Reputation: 1542
I have continuous sensor data coming in every 5 mins in form of files. I want to pick files only for the past hour and do the required processing. for e.g: the talend job runs at 12:01pm , it picks all the files from 11:00 am to 12:00 pm only.
Can anyone please suggest the approach I should take to make this happen within talend. is there any inbuilt component that can pick files for previous one hour ?
Upvotes: 0
Views: 1950
Reputation: 451
Use tFileProperties, in which you will get builtin schema with the name of mstring_name. By using this column you will get last modified time of file and in tJava or tJavaRow you can check wether this time lie between past one hour using talendDate functions
iterate all files and in tJavaRow write this code :
Date lastModifiedDate = TalendDate.parseDate("EEE MMM dd HH:mm:ss zzz yyyy", input_row.mtime_string);
Date current_date = TalendDate.getCurrentDate();
if(TalendDate.diffDate(current_date, lastModifiedDate,"HH") <= 1) {
output_row.abs_path = input_row.abs_path;
}
by this you will get all the files which are between past one hour.
hope this helps..
here is the complete job design :
tFileList--->(iterate)---->tFileProperties---->(row1 main)---->tJavaRow---->if---->tFileInputDelimited---->main----->tMap---->main----->tFileOutput
The context you are setting tJavaRow, check its nullability in if condition :
context.getProperty("file") != null && !context.getProperty("file").isEmpty()

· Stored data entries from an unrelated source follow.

/-- The selector maps (rules R71, R73, R80, R91, R92, R93), written as the spec's tables: for every selector byte, the row
of its value under the map's mask, with the operand bits (rules R77, R78). -/
def Obligations.SelectorMapsFollowTheTables : Prop :=
  (∀ b : Byte, decode .status [b] = .ok
    (if b = 0x01#8 then .stData else if b = 0x02#8 then .stDiscovery else if b = 0x03#8 then .stSetip
      else if b = 0x04#8 then .stStartstop else .stUnknown b)) ∧
  (∀ b : Byte, decode .endpoint [b] = .ok
    (if b = 0x02#8 then .ep2H2d else if b = 0x04#8 then .ep4Raw else if b = 0x06#8 then .ep6D2h else .epUnknown b)) ∧
  (∀ b : Byte, decode .discReply [b] = .ok (if b = 0x06#8 then .discReplyHl else .discReply b)) ∧
  (∀ (c0m : Byte) (mox : Bool), c0m &&& 0xFE#8 = c0m →
    decode .h2dControl [c0m ||| (if mox then 1#8 else 0#8)] = .ok
      (if c0m = 0x00#8 then .h2dConfig mox else if c0m = 0x02#8 then .h2dTxFreq mox
        else if c0m = 0x04#8 then .h2dRx1Freq mox else if c0m = 0x06#8 then .h2dRx2Freq mox
        else if c0m = 0x08#8 then .h2dRx3Freq mox else if c0m = 0x0A#8 then .h2dRx4Freq mox
        else if c0m = 0x0C#8 then .h2dRx5Freq mox else if c0m = 0x0E#8 then .h2dRx6Freq mox
        else if c0m = 0x10#8 then .h2dRx7Freq mox else if c0m = 0x12#8 then .h2dDriveFilters mox
        else if c0m = 0x14#8 then .h2dPreampMicAdc1 mox else if c0m = 0x16#8 then .h2dAdc23Keyer mox
        else if c0m = 0x18#8 then .h2dMercury1Rsvd mox else if c0m = 0x1A#8 then .h2dMercury2Rsvd mox
        else if c0m = 0x1C#8 then .h2dAdcAssign mox else if c0m = 0x1E#8 then .h2dCwSidetonePtt mox
        else if c0m = 0x20#8 then .h2dCwHangTone mox else if c0m = 0x22#8 then .h2dPwm mox
        else .h2dUnknown (BitVec.ofNat 7 (c0m.toNat / 2)) mox)) ∧
  (∀ (c0m : Byte) (dot dash ptt : Bool), c0m &&& 0xF8#8 = c0m →
    decode .d2hControl [c0m ||| (if dot then 4#8 else 0#8) ||| (if dash then 2#8 else 0#8) ||| (if ptt then 1#8 else 0#8)] = .ok
      (if c0m = 0x00#8 then .d2hInfo dot dash ptt else if c0m = 0x08#8 then .d2hFwdPower dot dash ptt
        else if c0m = 0x10#8 then .d2hRevPower dot dash ptt else if c0m = 0x18#8 then .d2hSupply dot dash ptt
        else if c0m = 0x20#8 then .d2hAdcOverflow dot dash ptt
        else .d2hUnknown (BitVec.ofNat 5 (c0m.toNat / 8)) dot dash ptt)) ∧
  (∀ rc : BitVec 4, decode .d2hSamples [rc.setWidth 8] = .ok
    (if rc = 0#4 then .sbD2hBlob else if rc = 1#4 then .sbD2hOne else .sbD2hMulti rc.toNat)) ∧
  decode .h2dSamples [] = .ok .sbH2d ∧ decode .discQuery [] = .ok .discQuery

/-- Decode and encode agree on every well-formed instruction. -/
def Obligations.DecodeOfEncodeIsTheInstruction : Prop :=
  ∀ i : Instr, i.wf = true → decode i.selMap (encode i) = .ok i

/-- Whatever decodes is well-formed, belongs to its map, and its encoding is the word's own selector: no selector word
stands for two instructions and none is read in part. -/
def Obligations.EncodeOfDecodeIsTheSelector : Prop :=
  ∀ (m : SelMap) (w : List Byte) (i : Instr), decode m w = .ok i → i.wf = true ∧ i.selMap = m ∧ ∃ rest, w = encode i ++ rest

/-- A fetched word always decodes, and a fetch writes only P, SKIP, C0 and C0M. The selector is DG[2] at the start (rule
R71), DG[3] once the header of a DataTransfer is read (rule R73), DG[P + 3] in a sub-frame (rules R151 and R155), and RC at
a Device→Host sample block (rule R308). -/
def Obligations.EveryFetchedSelectorDecodes : Prop :=
  ∀ (s t : State) (m : SelMap) (w : List Byte), fetch s = .word m w t →
    (∃ i, decode m w = .ok i) ∧ t = { s with p := t.p, skip := t.skip, c0 := t.c0, c0m := t.c0m } ∧
    (s.phase = .status → m = .status ∧ w = [byteAt s 2]) ∧
    (s.phase = .endpoint → m = .endpoint ∧ w = [byteAt s 3]) ∧
    (s.phase = .h2dControl → m = .h2dControl ∧ w = [byteAt s (t.p + 3)]) ∧
    (s.phase = .d2hControl → m = .d2hControl ∧ w = [byteAt s (t.p + 3)]) ∧
    (s.phase = .h2dSamples → m = .h2dSamples ∧ w = []) ∧
    (s.phase = .d2hSamples → m = .d2hSamples ∧ w = [s.rc.setWidth 8])

/-- A step runs the decoded instruction. -/
def Obligations.StepRunsTheDecodedInstruction : Prop :=
  ∀ (s t : State) (m : SelMap) (w : List Byte) (i : Instr),
    fetch s = .word m w t → decode m w = .ok i → step s = exec i t

/-! ### Sub-frames and the sync search -/

/-- SYNC_LOCATE with SYNC_CHECK = 1 (rule R152): the first marker at or after the nominal start is found, with P, SKIP and
C0 set; a marker with no byte after it is Truncated at C0; without a marker the first 3-byte window that passes L is
Truncated. The state after the error is `fatal`, with SKIP from before the search (log 6). -/
def Obligations.SyncSearchFindsTheFirstMarker : Prop :=
  ∀ s : State, s.phase = .h2dControl → s.sampled.syncCheck = true →
    (∀ k : Nat, s.cur + k + 4 ≤ s.len →
      bytesAt s (s.cur + k) 3 = [0x7F#8, 0x7F#8, 0x7F#8] →
      (∀ j < k, bytesAt s (s.cur + j) 3 ≠ [0x7F#8, 0x7F#8, 0x7F#8]) →
      fetch s = .word .h2dControl [byteAt s (s.cur + k + 3)]
        { s with p := s.cur + k, skip := k, c0 := byteAt s (s.cur + k + 3), c0m := byteAt s (s.cur + k + 3) &&& 0xFE#8 }) ∧
    (∀ k : Nat, s.cur + k + 3 = s.len →
      bytesAt s (s.cur + k) 3 = [0x7F#8, 0x7F#8, 0x7F#8] →
      (∀ j < k, bytesAt s (s.cur + j) 3 ≠ [0x7F#8, 0x7F#8, 0x7F#8]) →
      step s = .next (fatal { s with p := s.cur + k, skip := k } (.truncated (s.cur + k + 3) 1))) ∧
    ((∀ j, s.cur + j + 3 ≤ s.len → bytesAt s (s.cur + j) 3 ≠ [0x7F#8, 0x7F#8, 0x7F#8]) →
      step s = .next (fatal s (.truncated (s.cur + (s.len - s.cur - 2)) 3)))

/-- SYNC_LOCATE with SYNC_CHECK = 0 (rule R153), and every Device→Host sub-frame (rule R155): P is the nominal start
whatever the three bytes there are, and a datagram that ends before C0 is Truncated. The state after the error is `fatal`, with
SKIP as it was if the sync bytes are missing (log 6). -/
def Obligations.UncheckedSyncIsTakenAtTheNominalStart : Prop :=
  ∀ s : State,
    (s.phase = .h2dControl → s.sampled.syncCheck = false → s.cur + 4 ≤ s.len →
      fetch s = .word .h2dControl [byteAt s (s.cur + 3)]
        { s with p := s.cur, skip := 0, c0 := byteAt s (s.cur + 3), c0m := byteAt s (s.cur + 3) &&& 0xFE#8 }) ∧
    (s.phase = .d2hControl → s.cur + 4 ≤ s.len →
      fetch s = .word .d2hControl [byteAt s (s.cur + 3)]
        { s with p := s.cur, skip := 0, c0 := byteAt s (s.cur + 3), c0m := byteAt s (s.cur + 3) &&& 0xF8#8 }) ∧
    ((s.phase = .h2dControl ∧ s.sampled.syncCheck = false) ∨ s.phase = .d2hControl →
      (s.len < s.cur + 3 → step s = .next (fatal s (.truncated s.cur 3))) ∧
      (s.len = s.cur + 3 →
        step s = .next (fatal { s with p := s.cur, skip := 0 } (.truncated (s.cur + 3) 1))))

/-- Sub-frame extent and slot sequencing (rules R157 and R158). -/
def Obligations.EverySubframeEnds512BytesAfterItsSync : Prop :=
  ∀ s t u : State, s.phase = .h2dControl ∨ s.phase = .d2hControl →
    step s = .next t → t.phase ≠ .idle → step t = .next u → (∀ e, u.result ≠ some (.fatal e)) →
    t.p = s.cur + t.skip ∧ u.cur = t.p + 512 ∧
    (s.slot = .one → u.slot = .two ∧ u.phase = s.phase) ∧ (s.slot = .two → u.phase = .idle ∧ u.result = some .ok)

/-! ### Whole-machine rules -/

/-- The reset state (rules R38 and R370), where the spec states the value. -/
def Obligations.ResetStateHoldsTheStatedValues : Prop :=
  State.reset.rc = 0#4 ∧ State.reset.rf = 0b000#3 ∧ State.reset.inputs = ⟨true, true, true⟩ ∧
  State.reset.out = [] ∧ State.reset.result = none

/-- The reset state meets the invariant. -/
def Obligations.ResetStateMeetsTheInvariant : Prop := State.reset.Inv ∧ State.reset.OutTrue

/-- Every step keeps the invariant. -/
def Obligations.EveryStepKeepsTheInvariant : Prop := ∀ s t : State, s.Inv → step s = .next t → t.Inv

/-- Every step keeps OUT true of the datagram: each field lies within DG[0..L-1] and carries its bytes (rules R29, R54). -/
def Obligations.EveryStepKeepsOutTrueOfTheDatagram : Prop := ∀ s t : State, s.OutTrue → step s = .next t → t.OutTrue

/-- A DECODE always ends (rule R128): from any state with one in progress, within six steps, with a RESULT. -/
def Obligations.EveryDecodeEndsWithAResult : Prop :=
  ∀ s : State, s.phase ≠ .idle → ∃ k ≤ 6, ∃ t, stateAfter k s = some t ∧ t.phase = .idle ∧ t.result ≠ none

/-- Only H2D_CONFIG writes RC, only ST_STARTSTOP writes RF (rules R24 and R27), and RC only under the guard (rule R182). -/
def Obligations.OnlyTheirRulesWriteRcAndRf : Prop :=
  ∀ (i : Instr) (s t : State), exec i s = .next t →
    ((∀ mox, i ≠ .h2dConfig mox) → t.rc = s.rc) ∧ (i ≠ .stStartstop → t.rf = s.rf) ∧
    (s.rf ≠ 0b000#3 → s.rf ≠ 0b101#3 → t.rc = s.rc)

/-- What no instruction writes: the datagram and its length, the ports, the toggles (rules R22, R50, R63, R342), the
session's other inputs, and the registers that only a fetch writes. -/
def Obligations.NoInstructionWritesItsInputs : Prop :=
  ∀ (i : Instr) (s t : State), exec i s = .next t →
    t.dg = s.dg ∧ t.len = s.len ∧ t.srcPort = s.srcPort ∧ t.dstPort = s.dstPort ∧ t.inputs = s.inputs ∧
    t.sampled = s.sampled ∧ t.wellKnownPort = s.wellKnownPort ∧ t.pending = s.pending ∧ t.initialised = s.initialised ∧
    t.p = s.p ∧ t.skip = s.skip ∧ t.c0 = s.c0 ∧ t.c0m = s.c0m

After this use the context as you are doing
Upvotes: 2
Reputation: 186
There is no built-in component that will give you files based on time.
However, you can accomplish this by using tFileList-->tFileProperties. Configure tFileList to sort by last modified date, then tFileProperties will give you the modified date. From there, you can filter based on the date value - if older than an hour, stop, otherwise process.
Upvotes: 0